## [Task goal]
Write down exactly the lines from the one with "(d.takeFlip.2).hst = d.hst := rfl" to the end of the data, first and last included, and no others.
+ + +
/-! ### dma -/

@[simp] theorem Dev.dma_mode (d : Dev) (a : Nat) (l : List Byte) : (d.dma a l).mode = d.mode := rfl
@[simp] theorem Dev.dma_regs (d : Dev) (a : Nat) (l : List Byte) : (d.dma a l).regs = d.regs := rfl
@[simp] theorem Dev.dma_latches (d : Dev) (a : Nat) (l : List Byte) : (d.dma a l).latches = d.latches := rfl
@[simp] theorem Dev.dma_stages (d : Dev) (a : Nat) (l : List Byte) : (d.dma a l).stages = d.stages := rfl
@[simp] theorem Dev.dma_lastRead (d : Dev) (a : Nat) (l : List Byte) : (d.dma a l).lastRead = d.lastRead := rfl
@[simp] theorem Dev.dma_lastAbort (d : Dev) (a : Nat) (l : List Byte) : (d.dma a l).lastAbort = d.lastAbort := rfl
@[simp] theorem Dev.dma_posted (d : Dev) (a : Nat) (l : List Byte) : (d.dma a l).posted = d.posted := rfl
@[simp] theorem Dev.dma_fresh (d : Dev) (a : Nat) (l : List Byte) : (d.dma a l).fresh = d.fresh := rfl
@[simp] theorem Dev.dma_tim (d : Dev) (a : Nat) (l : List Byte) : (d.dma a l).tim = d.tim := rfl
@[simp] theorem Dev.dma_img (d : Dev) (a : Nat) (l : List Byte) : (d.dma a l).img = d.img := rfl
@[simp] theorem Dev.dma_lpt (d : Dev) (a : Nat) (l : List Byte) : (d.dma a l).lpt = d.lpt := rfl
@[simp] theorem Dev.dma_pir (d : Dev) (a : Nat) (l : List Byte) : (d.dma a l).pir = d.pir := rfl
@[simp] theorem Dev.dma_tbl (d : Dev) (a : Nat) (l : List Byte) : (d.dma a l).tbl = d.tbl := rfl
@[simp] theorem Dev.dma_buf (d : Dev) (a : Nat) (l : List Byte) : (d.dma a l).buf = d.buf := rfl
@[simp] theorem Dev.dma_que (d : Dev) (a : Nat) (l : List Byte) : (d.dma a l).que = d.que := rfl
@[simp] theorem Dev.dma_shp (d : Dev) (a : Nat) (l : List Byte) : (d.dma a l).shp = d.shp := rfl
@[simp] theorem Dev.dma_fab (d : Dev) (a : Nat) (l : List Byte) : (d.dma a l).fab = d.fab := rfl
@[simp] theorem Dev.dma_dck (d : Dev) (a : Nat) (l : List Byte) : (d.dma a l).dck = d.dck := rfl
@[simp] theorem Dev.dma_twn (d : Dev) (a : Nat) (l : List Byte) : (d.dma a l).twn = d.twn := rfl
@[simp] theorem Dev.dma_ctl (d : Dev) (a : Nat) (l : List Byte) : (d.dma a l).ctl = d.ctl := rfl
@[simp] theorem Dev.dma_hst (d : Dev) (a : Nat) (l : List Byte) : (d.dma a l).hst = d.hst := rfl
@[simp] theorem Dev.dma_pwr (d : Dev) (a : Nat) (l : List Byte) : (d.dma a l).pwr = d.pwr := rfl
@[simp] theorem Dev.dma_sec (d : Dev) (a : Nat) (l : List Byte) : (d.dma a l).sec = d.sec := rfl
@[simp] theorem Dev.dma_dgn (d : Dev) (a : Nat) (l : List Byte) : (d.dma a l).dgn = d.dgn := rfl

/-! ### takeFree -/

@[simp] theorem Dev.takeFree_mode (d : Dev) : (d.takeFree.2).mode = d.mode := rfl
@[simp] theorem Dev.takeFree_regs (d : Dev) : (d.takeFree.2).regs = d.regs := rfl
@[simp] theorem Dev.takeFree_latches (d : Dev) : (d.takeFree.2).latches = d.latches := rfl
@[simp] theorem Dev.takeFree_stages (d : Dev) : (d.takeFree.2).stages = d.stages := rfl
@[simp] theorem Dev.takeFree_lastRead (d : Dev) : (d.takeFree.2).lastRead = d.lastRead := rfl
@[simp] theorem Dev.takeFree_lastAbort (d : Dev) : (d.takeFree.2).lastAbort = d.lastAbort := rfl
@[simp] theorem Dev.takeFree_posted (d : Dev) : (d.takeFree.2).posted = d.posted := rfl
@[simp] theorem Dev.takeFree_hostMem (d : Dev) : (d.takeFree.2).hostMem = d.hostMem := rfl
@[simp] theorem Dev.takeFree_tim (d : Dev) : (d.takeFree.2).tim = d.tim := rfl
@[simp] theorem Dev.takeFree_img (d : Dev) : (d.takeFree.2).img = d.img := rfl
@[simp] theorem Dev.takeFree_lpt (d : Dev) : (d.takeFree.2).lpt = d.lpt := rfl
@[simp] theorem Dev.takeFree_pir (d : Dev) : (d.takeFree.2).pir = d.pir := rfl
@[simp] theorem Dev.takeFree_tbl (d : Dev) : (d.takeFree.2).tbl = d.tbl := rfl
@[simp] theorem Dev.takeFree_buf (d : Dev) : (d.takeFree.2).buf = d.buf := rfl
@[simp] theorem Dev.takeFree_que (d : Dev) : (d.takeFree.2).que = d.que := rfl
@[simp] theorem Dev.takeFree_shp (d : Dev) : (d.takeFree.2).shp = d.shp := rfl
@[simp] theorem Dev.takeFree_fab (d : Dev) : (d.takeFree.2).fab = d.fab := rfl
@[simp] theorem Dev.takeFree_dck (d : Dev) : (d.takeFree.2).dck = d.dck := rfl
@[simp] theorem Dev.takeFree_twn (d : Dev) : (d.takeFree.2).twn = d.twn := rfl
@[simp] theorem Dev.takeFree_ctl (d : Dev) : (d.takeFree.2).ctl = d.ctl := rfl
@[simp] theorem Dev.takeFree_hst (d : Dev) : (d.takeFree.2).hst = d.hst := rfl
@[simp] theorem Dev.takeFree_pwr (d : Dev) : (d.takeFree.2).pwr = d.pwr := rfl
@[simp] theorem Dev.takeFree_sec (d : Dev) : (d.takeFree.2).sec = d.sec := rfl
@[simp] theorem Dev.takeFree_dgn (d : Dev) : (d.takeFree.2).dgn = d.dgn := rfl

/-! ### takeFlip -/

@[simp] theorem Dev.takeFlip_mode (d : Dev) : (d.takeFlip.2).mode = d.mode := rfl
@[simp] theorem Dev.takeFlip_regs (d : Dev) : (d.takeFlip.2).regs = d.regs := rfl
@[simp] theorem Dev.takeFlip_latches (d : Dev) : (d.takeFlip.2).latches = d.latches := rfl
@[simp] theorem Dev.takeFlip_stages (d : Dev) : (d.takeFlip.2).stages = d.stages := rfl
@[simp] theorem Dev.takeFlip_lastRead (d : Dev) : (d.takeFlip.2).lastRead = d.lastRead := rfl
@[simp] theorem Dev.takeFlip_lastAbort (d : Dev) : (d.takeFlip.2).lastAbort = d.lastAbort := rfl
@[simp] theorem Dev.takeFlip_posted (d : Dev) : (d.takeFlip.2).posted = d.posted := rfl
@[simp] theorem Dev.takeFlip_hostMem (d : Dev) : (d.takeFlip.2).hostMem = d.hostMem := rfl
@[simp] theorem Dev.takeFlip_tim (d : Dev) : (d.takeFlip.2).tim = d.tim := rfl
@[simp] theorem Dev.takeFlip_img (d : Dev) : (d.takeFlip.2).img = d.img := rfl
@[simp] theorem Dev.takeFlip_lpt (d : Dev) : (d.takeFlip.2).lpt = d.lpt := rfl
@[simp] theorem Dev.takeFlip_pir (d : Dev) : (d.takeFlip.2).pir = d.pir := rfl
@[simp] theorem Dev.takeFlip_tbl (d : Dev) : (d.takeFlip.2).tbl = d.tbl := rfl
@[simp] theorem Dev.takeFlip_buf (d : Dev) : (d.takeFlip.2).buf = d.buf := rfl
@[simp] theorem Dev.takeFlip_que (d : Dev) : (d.takeFlip.2).que = d.que := rfl
@[simp] theorem Dev.takeFlip_shp (d : Dev) : (d.takeFlip.2).shp = d.shp := rfl
@[simp] theorem Dev.takeFlip_fab (d : Dev) : (d.takeFlip.2).fab = d.fab := rfl
@[simp] theorem Dev.takeFlip_dck (d : Dev) : (d.takeFlip.2).dck = d.dck := rfl
@[simp] theorem Dev.takeFlip_twn (d : Dev) : (d.takeFlip.2).twn = d.twn := rfl
@[simp] theorem Dev.takeFlip_ctl (d : Dev) : (d.takeFlip.2).ctl = d.ctl := rfl
@[simp] theorem Dev.takeFlip_hst (d : Dev) : (d.takeFlip.2).hst = d.hst := rfl
@[simp] theorem Dev.takeFlip_pwr (d : Dev) : (d.takeFlip.2).pwr = d.pwr := rfl
@[simp] theorem Dev.takeFlip_sec (d : Dev) : (d.takeFlip.2).sec = d.sec := rfl
@[simp] theorem Dev.takeFlip_dgn (d : Dev) : (d.takeFlip.2).dgn = d.dgn := rfl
+ + +
## [Answer to the exercise]
@[simp] theorem Dev.takeFlip_hst (d : Dev) : (d.takeFlip.2).hst = d.hst := rfl
@[simp] theorem Dev.takeFlip_pwr (d : Dev) : (d.takeFlip.2).pwr = d.pwr := rfl
@[simp] theorem Dev.takeFlip_sec (d : Dev) : (d.takeFlip.2).sec = d.sec := rfl
@[simp] theorem Dev.takeFlip_dgn (d : Dev) : (d.takeFlip.2).dgn = d.dgn := rfl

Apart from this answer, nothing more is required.